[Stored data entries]
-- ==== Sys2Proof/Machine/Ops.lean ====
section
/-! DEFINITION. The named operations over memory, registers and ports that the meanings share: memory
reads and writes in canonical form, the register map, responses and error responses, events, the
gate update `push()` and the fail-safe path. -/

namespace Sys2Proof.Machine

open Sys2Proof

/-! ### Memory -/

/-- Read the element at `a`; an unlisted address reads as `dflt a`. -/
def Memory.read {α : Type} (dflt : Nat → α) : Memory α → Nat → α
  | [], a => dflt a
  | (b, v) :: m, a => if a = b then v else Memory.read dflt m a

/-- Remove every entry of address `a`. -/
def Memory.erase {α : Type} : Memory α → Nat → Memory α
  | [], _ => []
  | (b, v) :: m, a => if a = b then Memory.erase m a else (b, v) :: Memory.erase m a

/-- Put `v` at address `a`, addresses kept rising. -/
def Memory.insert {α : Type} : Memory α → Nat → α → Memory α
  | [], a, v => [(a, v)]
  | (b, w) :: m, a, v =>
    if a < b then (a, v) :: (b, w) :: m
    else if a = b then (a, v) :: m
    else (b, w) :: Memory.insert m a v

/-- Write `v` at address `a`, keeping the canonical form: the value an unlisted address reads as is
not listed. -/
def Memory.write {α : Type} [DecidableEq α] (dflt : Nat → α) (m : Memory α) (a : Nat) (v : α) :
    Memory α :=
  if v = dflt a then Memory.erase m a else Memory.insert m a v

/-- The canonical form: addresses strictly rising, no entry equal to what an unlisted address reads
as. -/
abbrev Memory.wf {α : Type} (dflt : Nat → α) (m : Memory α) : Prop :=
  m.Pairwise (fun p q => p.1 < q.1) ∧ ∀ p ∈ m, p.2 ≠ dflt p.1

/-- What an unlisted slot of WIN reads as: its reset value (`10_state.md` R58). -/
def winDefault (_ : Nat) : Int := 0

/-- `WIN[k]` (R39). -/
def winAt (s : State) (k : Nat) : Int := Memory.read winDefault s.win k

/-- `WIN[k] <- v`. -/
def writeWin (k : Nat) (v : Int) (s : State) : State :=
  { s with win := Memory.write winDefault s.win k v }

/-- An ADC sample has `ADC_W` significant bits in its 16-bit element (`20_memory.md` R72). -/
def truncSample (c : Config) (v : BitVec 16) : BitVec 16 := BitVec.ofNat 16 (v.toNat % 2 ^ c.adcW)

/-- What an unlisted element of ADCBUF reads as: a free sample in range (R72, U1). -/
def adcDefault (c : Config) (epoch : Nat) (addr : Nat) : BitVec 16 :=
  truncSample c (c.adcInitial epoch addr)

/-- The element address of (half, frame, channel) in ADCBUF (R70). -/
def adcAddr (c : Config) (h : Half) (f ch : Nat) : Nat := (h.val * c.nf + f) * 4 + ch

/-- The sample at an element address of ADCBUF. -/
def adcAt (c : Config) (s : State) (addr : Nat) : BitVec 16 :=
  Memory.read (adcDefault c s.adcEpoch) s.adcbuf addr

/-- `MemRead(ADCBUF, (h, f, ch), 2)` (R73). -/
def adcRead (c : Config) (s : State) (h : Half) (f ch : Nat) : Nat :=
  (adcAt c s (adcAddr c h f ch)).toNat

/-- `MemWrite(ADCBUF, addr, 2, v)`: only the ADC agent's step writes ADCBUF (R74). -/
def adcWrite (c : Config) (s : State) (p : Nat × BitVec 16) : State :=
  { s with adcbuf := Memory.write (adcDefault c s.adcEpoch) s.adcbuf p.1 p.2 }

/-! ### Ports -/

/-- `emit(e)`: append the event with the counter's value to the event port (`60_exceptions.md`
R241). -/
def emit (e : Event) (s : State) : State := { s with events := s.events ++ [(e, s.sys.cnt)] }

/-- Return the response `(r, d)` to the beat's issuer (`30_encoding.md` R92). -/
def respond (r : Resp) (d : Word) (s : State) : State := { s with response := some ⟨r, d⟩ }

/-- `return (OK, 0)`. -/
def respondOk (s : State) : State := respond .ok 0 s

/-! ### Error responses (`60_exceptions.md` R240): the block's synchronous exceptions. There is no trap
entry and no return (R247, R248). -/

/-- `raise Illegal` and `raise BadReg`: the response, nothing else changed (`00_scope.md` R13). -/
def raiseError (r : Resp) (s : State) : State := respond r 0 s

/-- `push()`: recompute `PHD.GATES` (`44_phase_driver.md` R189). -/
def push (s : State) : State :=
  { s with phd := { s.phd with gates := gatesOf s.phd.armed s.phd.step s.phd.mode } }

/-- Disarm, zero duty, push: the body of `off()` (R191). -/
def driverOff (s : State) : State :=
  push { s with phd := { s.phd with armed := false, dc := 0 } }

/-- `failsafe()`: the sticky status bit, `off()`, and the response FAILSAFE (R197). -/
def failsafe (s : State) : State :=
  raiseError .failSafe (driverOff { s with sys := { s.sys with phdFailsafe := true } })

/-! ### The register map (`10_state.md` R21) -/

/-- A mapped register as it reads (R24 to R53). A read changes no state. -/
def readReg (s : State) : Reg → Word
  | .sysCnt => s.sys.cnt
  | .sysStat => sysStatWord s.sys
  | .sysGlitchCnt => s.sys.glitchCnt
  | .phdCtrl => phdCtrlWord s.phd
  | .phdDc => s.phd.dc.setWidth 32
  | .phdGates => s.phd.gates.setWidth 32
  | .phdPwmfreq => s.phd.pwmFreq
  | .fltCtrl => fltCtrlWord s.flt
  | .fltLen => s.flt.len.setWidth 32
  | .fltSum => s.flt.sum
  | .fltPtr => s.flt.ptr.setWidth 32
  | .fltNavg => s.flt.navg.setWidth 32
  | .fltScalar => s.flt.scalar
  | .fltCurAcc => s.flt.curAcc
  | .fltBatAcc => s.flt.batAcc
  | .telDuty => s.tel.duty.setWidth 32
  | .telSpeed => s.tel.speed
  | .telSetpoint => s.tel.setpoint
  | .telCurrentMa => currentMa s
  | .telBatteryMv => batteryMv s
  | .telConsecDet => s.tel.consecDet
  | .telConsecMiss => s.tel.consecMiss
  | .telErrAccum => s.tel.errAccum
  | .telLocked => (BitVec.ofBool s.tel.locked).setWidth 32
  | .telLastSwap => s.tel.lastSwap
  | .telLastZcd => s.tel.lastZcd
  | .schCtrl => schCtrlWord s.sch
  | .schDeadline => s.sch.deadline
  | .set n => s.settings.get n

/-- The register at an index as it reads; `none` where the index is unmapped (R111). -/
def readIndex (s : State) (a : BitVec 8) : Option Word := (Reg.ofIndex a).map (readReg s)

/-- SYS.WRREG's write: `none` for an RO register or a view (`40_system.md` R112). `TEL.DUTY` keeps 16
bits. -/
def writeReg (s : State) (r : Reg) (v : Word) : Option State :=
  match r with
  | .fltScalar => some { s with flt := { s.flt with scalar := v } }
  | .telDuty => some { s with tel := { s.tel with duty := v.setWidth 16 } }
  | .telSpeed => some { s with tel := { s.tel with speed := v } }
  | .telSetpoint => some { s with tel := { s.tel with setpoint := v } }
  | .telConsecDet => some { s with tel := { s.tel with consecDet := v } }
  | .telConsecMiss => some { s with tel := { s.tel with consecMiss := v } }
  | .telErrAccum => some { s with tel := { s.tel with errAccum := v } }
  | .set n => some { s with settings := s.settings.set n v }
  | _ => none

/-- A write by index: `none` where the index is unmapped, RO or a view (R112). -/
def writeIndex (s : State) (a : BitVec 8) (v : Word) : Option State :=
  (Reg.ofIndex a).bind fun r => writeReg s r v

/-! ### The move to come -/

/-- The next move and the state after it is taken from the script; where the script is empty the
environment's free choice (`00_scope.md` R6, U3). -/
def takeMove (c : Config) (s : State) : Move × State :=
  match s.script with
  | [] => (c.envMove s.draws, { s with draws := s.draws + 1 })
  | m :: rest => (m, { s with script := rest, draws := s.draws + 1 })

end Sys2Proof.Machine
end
* * *
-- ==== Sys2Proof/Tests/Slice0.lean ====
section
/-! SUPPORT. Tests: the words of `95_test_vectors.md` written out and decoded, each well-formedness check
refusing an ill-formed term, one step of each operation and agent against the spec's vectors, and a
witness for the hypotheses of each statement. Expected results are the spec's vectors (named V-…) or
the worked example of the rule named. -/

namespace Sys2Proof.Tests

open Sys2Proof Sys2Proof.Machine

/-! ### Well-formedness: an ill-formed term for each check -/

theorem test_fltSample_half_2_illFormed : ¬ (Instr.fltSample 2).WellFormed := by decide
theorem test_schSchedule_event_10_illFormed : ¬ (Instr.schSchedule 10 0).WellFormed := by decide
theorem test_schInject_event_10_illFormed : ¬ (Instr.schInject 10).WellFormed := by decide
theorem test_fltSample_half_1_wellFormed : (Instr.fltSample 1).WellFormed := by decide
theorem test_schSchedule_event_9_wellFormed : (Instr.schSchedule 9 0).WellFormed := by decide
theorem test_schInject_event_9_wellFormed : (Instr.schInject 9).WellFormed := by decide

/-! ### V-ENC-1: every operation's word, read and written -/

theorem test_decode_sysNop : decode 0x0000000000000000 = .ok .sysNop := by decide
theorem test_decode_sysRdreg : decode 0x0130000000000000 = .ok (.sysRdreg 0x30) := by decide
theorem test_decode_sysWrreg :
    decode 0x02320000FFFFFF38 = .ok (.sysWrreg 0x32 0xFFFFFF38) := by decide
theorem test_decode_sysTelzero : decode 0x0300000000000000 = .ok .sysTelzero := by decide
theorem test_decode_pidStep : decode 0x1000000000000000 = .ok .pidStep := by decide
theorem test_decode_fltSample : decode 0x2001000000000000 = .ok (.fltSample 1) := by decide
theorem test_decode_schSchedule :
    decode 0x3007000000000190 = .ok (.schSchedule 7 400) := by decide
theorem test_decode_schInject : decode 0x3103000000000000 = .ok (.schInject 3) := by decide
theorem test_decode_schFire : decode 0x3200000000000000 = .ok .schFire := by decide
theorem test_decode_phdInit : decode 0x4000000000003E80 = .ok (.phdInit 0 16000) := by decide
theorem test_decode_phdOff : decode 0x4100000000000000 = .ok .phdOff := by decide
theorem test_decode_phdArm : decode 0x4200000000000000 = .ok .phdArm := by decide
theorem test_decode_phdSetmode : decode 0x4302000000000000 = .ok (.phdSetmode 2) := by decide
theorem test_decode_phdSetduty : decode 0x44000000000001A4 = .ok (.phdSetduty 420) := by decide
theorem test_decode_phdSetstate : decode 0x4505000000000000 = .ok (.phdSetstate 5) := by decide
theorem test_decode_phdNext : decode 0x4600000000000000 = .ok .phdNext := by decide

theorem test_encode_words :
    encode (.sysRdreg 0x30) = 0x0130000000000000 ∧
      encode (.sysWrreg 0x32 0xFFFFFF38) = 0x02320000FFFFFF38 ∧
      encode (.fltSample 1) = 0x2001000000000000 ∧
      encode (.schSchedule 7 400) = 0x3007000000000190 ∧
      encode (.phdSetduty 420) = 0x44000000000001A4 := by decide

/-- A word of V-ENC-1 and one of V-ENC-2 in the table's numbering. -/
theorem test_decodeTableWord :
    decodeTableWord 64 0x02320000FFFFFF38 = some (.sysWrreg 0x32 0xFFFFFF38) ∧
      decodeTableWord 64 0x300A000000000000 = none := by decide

#### What is expected:
Filter on the word "responses": copy each matching line from the entries above.

#### Problem solution:
reads and writes in canonical form, the register map, responses and error responses, events, the
/-! ### Error responses (`60_exceptions.md` R240): the block's synchronous exceptions. There is no trap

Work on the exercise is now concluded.